◆ **EXERCISE DATA**:

/-- R8, R10, R41, R205: DARK_ACCESS, BAD_ACCESS, REGISTER_WRITE. -/
def Obligations.RegisterAccesses : Prop :=
  ∀ (s : State) (f : Fin 8) (off : BitVec 24), s.power ≠ 2 →
  (∀ n, n < 128 → s.judge (.host f) (barOffset (.host f) off.toNat) 4 = .dark n →
    (s.hedge n = DARK ∨ s.hedge n = CLOSED) ∧ n = serveIsland (barOffset (.host f) off.toNat) ∧
    (∃ t, exec (.darkAccess (.host f) off false) s = .next t ∧ t.host.readData = [0xFF, 0xFF, 0xFF, 0xFF] ∧
      t.get F.globalStatusDarkAccess = 1 ∧ t.get F.globalDarkIslandIsland = n ∧ t.mem = s.mem) ∧
    (∃ t, exec (.darkAccess (.host f) off true) s = .next t ∧
      t.get F.globalStatusDarkAccess = 1 ∧ t.get F.globalDarkIslandIsland = n ∧ t.mem = s.mem)) ∧
  (∀ size, s.judge (.host f) (barOffset (.host f) off.toNat) size = .bad →
    (∃ t, exec (.badAccess (.host f) off size false) s = .next t ∧ t.host.readData = List.replicate size 0xFF ∧
      t.get F.globalStatusBadAccess = 1 ∧ t.mem = s.mem) ∧
    (∃ t, exec (.badAccess (.host f) off size true) s = .next t ∧ t.get F.globalStatusBadAccess = 1 ∧ t.mem = s.mem)) ∧
  (∀ v : Word, barOffset (.host f) off.toNat ∉ [R.hostqToken] →
    (∀ n, s.judge (.host f) (barOffset (.host f) off.toNat) 4 = .dark n →
      f = 0 → (off.toNat < R.hostqFn 0 ∨ R.hostqRingOwner 64 ≤ off.toNat) →
      exec (.registerWrite (.host f) off v none) s = .next (Sys2Proof.Machine.darkAccess n s)) ∧
    (s.judge (.host f) (barOffset (.host f) off.toNat) 4 = .zero →
      barOffset (.host f) off.toNat < R.hostqFn 0 ∨ R.hostqRingOwner 64 ≤ barOffset (.host f) off.toNat →
      exec (.registerWrite (.host f) off v none) s = .next s)) ∧
  (∀ (w : Writer) (v : Word), w = .host 0 ∨ w = .port → s.reaches w R.intakeSwCfg → v.toNat < 2 ^ 16 → ∃ t,
    exec (.registerWrite w (BitVec.ofNat 24 R.intakeSwCfg) v none) s = .next t ∧ t.get F.intakeSwCfgAgeS = v.toNat ∧
    t = { s with regs := t.regs } ∧ ∀ o, o ≠ R.intakeSwCfg → t.rd o = s.rd o)

/-- R51 check 1, R53, R50, R61, R64, R67: the PLAN_CMD operations. The order of the four tests within check 1 is the
model's reading (log entry 44). -/
def Obligations.PlanCommands : Prop :=
  ∀ (s : State) (w : Writer) (key : BitVec 16) (drain : BitVec 1) (slot : BitVec 2), s.reaches w R.planCmd →
    let d := if isPf0 w = false ∨ s.hasToken w = false then 0x01 else if key ≠ 0x9A17 then 0x04
      else if s.get F.planStatusPhase ≠ 0 then 0x02 else if s.power ≠ 0 ∨ s.get F.pwrStatusPhase ≠ 0 then 0x03 else 0
    let s0 := noteOrigin 0 w s
    (d ≠ 0 → ∀ c, c = .load w key drain ∨ c = .graft w key drain ∨ c = .store w key ∨ c = .fallback w key drain ∨
      c = .planBurnFloor w key ∨ c = .revokeKey w key slot →
      ∃ t, exec c s = .next t ∧ t.get F.planStatusResult = 0x41 ∧ t.get F.planStatusDetail = d ∧
        t.get F.planStatusDone = 1 ∧ t.get F.planStatusPhase = s.get F.planStatusPhase ∧ t.plan = s.plan ∧
        t.boot = s.boot ∧ t.mem = s.mem) ∧
    (d = 0 → s0.isShut 0 = false →
      exec (.load w key drain) s = .next (startCopy 1 w drain.toNat s0) ∧
      exec (.graft w key drain) s = .next (startCopy 2 w drain.toNat s0) ∧
      exec (.store w key) s = .next (startStore w s0) ∧
      exec (.fallback w key drain) s = .next (startFallback w drain.toNat s0) ∧
      exec (.planBurnFloor w key) s = .next (burnPlanFloor s0) ∧
      exec (.revokeKey w key slot) s = .next (revokeKey slot.toNat s0) ∧
      (∀ n, n = (s0.rd R.planSrcLen).toNat → 452 ≤ n → n ≤ 2 ^ 20 → n % 4 = 0 → s0.rd64 R.planSrcAddr % 4 = 0 →
        s0.rd64 R.planSrcAddr + n ≤ (if w = .port then 2 ^ 20 else s0.host.bar4Size) →
        (startCopy 1 w drain.toNat s0).get F.planStatusPhase = 1 ∧ (startCopy 1 w drain.toNat s0).leaseHolder 3 = 0 ∧
        (startCopy 2 w drain.toNat s0).get F.planStatusPhase = 1 ∧ (startCopy 2 w drain.toNat s0).leaseHolder 3 = 0)) ∧
    (isPf0 w = true → s.hasToken w = true → key = 0x9A17 → exec (.abort w key) s = .next
      (if s.get F.planStatusPhase = 1 ∨ s.get F.planStatusPhase = 2 ∨ s.get F.planStatusPhase = 3 then endPlan 0x41 0x3B s
        else s))

/-- R50: the plan floor and the two irreversible plan operations. -/
def Obligations.PlanFuseBurns : Prop :=
  (∀ (ctx : PlanCtx) (graft : Bool) (img : List Byte) (o : PlanOk), checkImage ctx graft img = .ok o →
    ctx.floor ≤ imgAt img 0x0A 1) ∧
  (∀ s : State, s.boot.fuses.planFloor ≤ 63 → s.boot.fuses.planFloor ≤ (burnPlanFloor s).boot.fuses.planFloor ∧
    (burnPlanFloor s).boot.fuses.planFloor ≤ 63) ∧
  ∀ (s : State) (k : Nat), k < 4 → s.boot.fuses.planKeys.length = 4 →
    (s.get F.planStatusFallback = 0 → (burnPlanFloor s).boot.fuses =
      { s.boot.fuses with planFloor := max s.boot.fuses.planFloor (min 63 s.plan.active.security) } ∧
      (burnPlanFloor s).get F.planStatusResult = 0 ∧ (burnPlanFloor s).get F.planStatusDone = 1) ∧
    (s.get F.planStatusFallback = 1 → (burnPlanFloor s).boot.fuses = s.boot.fuses ∧
      (burnPlanFloor s).get F.planStatusResult = 0x41) ∧
    (let used := ∃ img, (img ∈ s.plan.chain ∨ ∃ c, s.storedChain = some c ∧ img ∈ c) ∧ bytesAt img 0x0B 1 = k
     (¬ used → (∀ j, j < 4 → ((revokeKey k s).boot.fuses.planKeys.getD j ⟨0, false, false⟩) =
        if j = k then { s.boot.fuses.planKeys.getD j ⟨0, false, false⟩ with revoked := true }
        else s.boot.fuses.planKeys.getD j ⟨0, false, false⟩) ∧
        (revokeKey k s).boot.fuses.planFloor = s.boot.fuses.planFloor ∧
        (revokeKey k s).boot.fuses.imageFloor = s.boot.fuses.imageFloor ∧
        (revokeKey k s).get F.planStatusResult = 0 ∧ (revokeKey k s).get F.planStatusDone = 1) ∧
     (used → (revokeKey k s).boot.fuses = s.boot.fuses ∧ (revokeKey k s).get F.planStatusResult = 0x41))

◆ **WHAT YOU ARE ASKED TO DO**: For this exercise, please copy exactly the lines from the one holding "s.boot.fuses with planFloor" through the end of the records, the first and last included.

◆ **RESPONSE TO THIS TASK**:
      { s.boot.fuses with planFloor := max s.boot.fuses.planFloor (min 63 s.plan.active.security) } ∧
      (burnPlanFloor s).get F.planStatusResult = 0 ∧ (burnPlanFloor s).get F.planStatusDone = 1) ∧
    (s.get F.planStatusFallback = 1 → (burnPlanFloor s).boot.fuses = s.boot.fuses ∧
      (burnPlanFloor s).get F.planStatusResult = 0x41) ∧
    (let used := ∃ img, (img ∈ s.plan.chain ∨ ∃ c, s.storedChain = some c ∧ img ∈ c) ∧ bytesAt img 0x0B 1 = k
     (¬ used → (∀ j, j < 4 → ((revokeKey k s).boot.fuses.planKeys.getD j ⟨0, false, false⟩) =
        if j = k then { s.boot.fuses.planKeys.getD j ⟨0, false, false⟩ with revoked := true }
        else s.boot.fuses.planKeys.getD j ⟨0, false, false⟩) ∧
        (revokeKey k s).boot.fuses.planFloor = s.boot.fuses.planFloor ∧
        (revokeKey k s).boot.fuses.imageFloor = s.boot.fuses.imageFloor ∧
        (revokeKey k s).get F.planStatusResult = 0 ∧ (revokeKey k s).get F.planStatusDone = 1) ∧
     (used → (revokeKey k s).boot.fuses = s.boot.fuses ∧ (revokeKey k s).get F.planStatusResult = 0x41))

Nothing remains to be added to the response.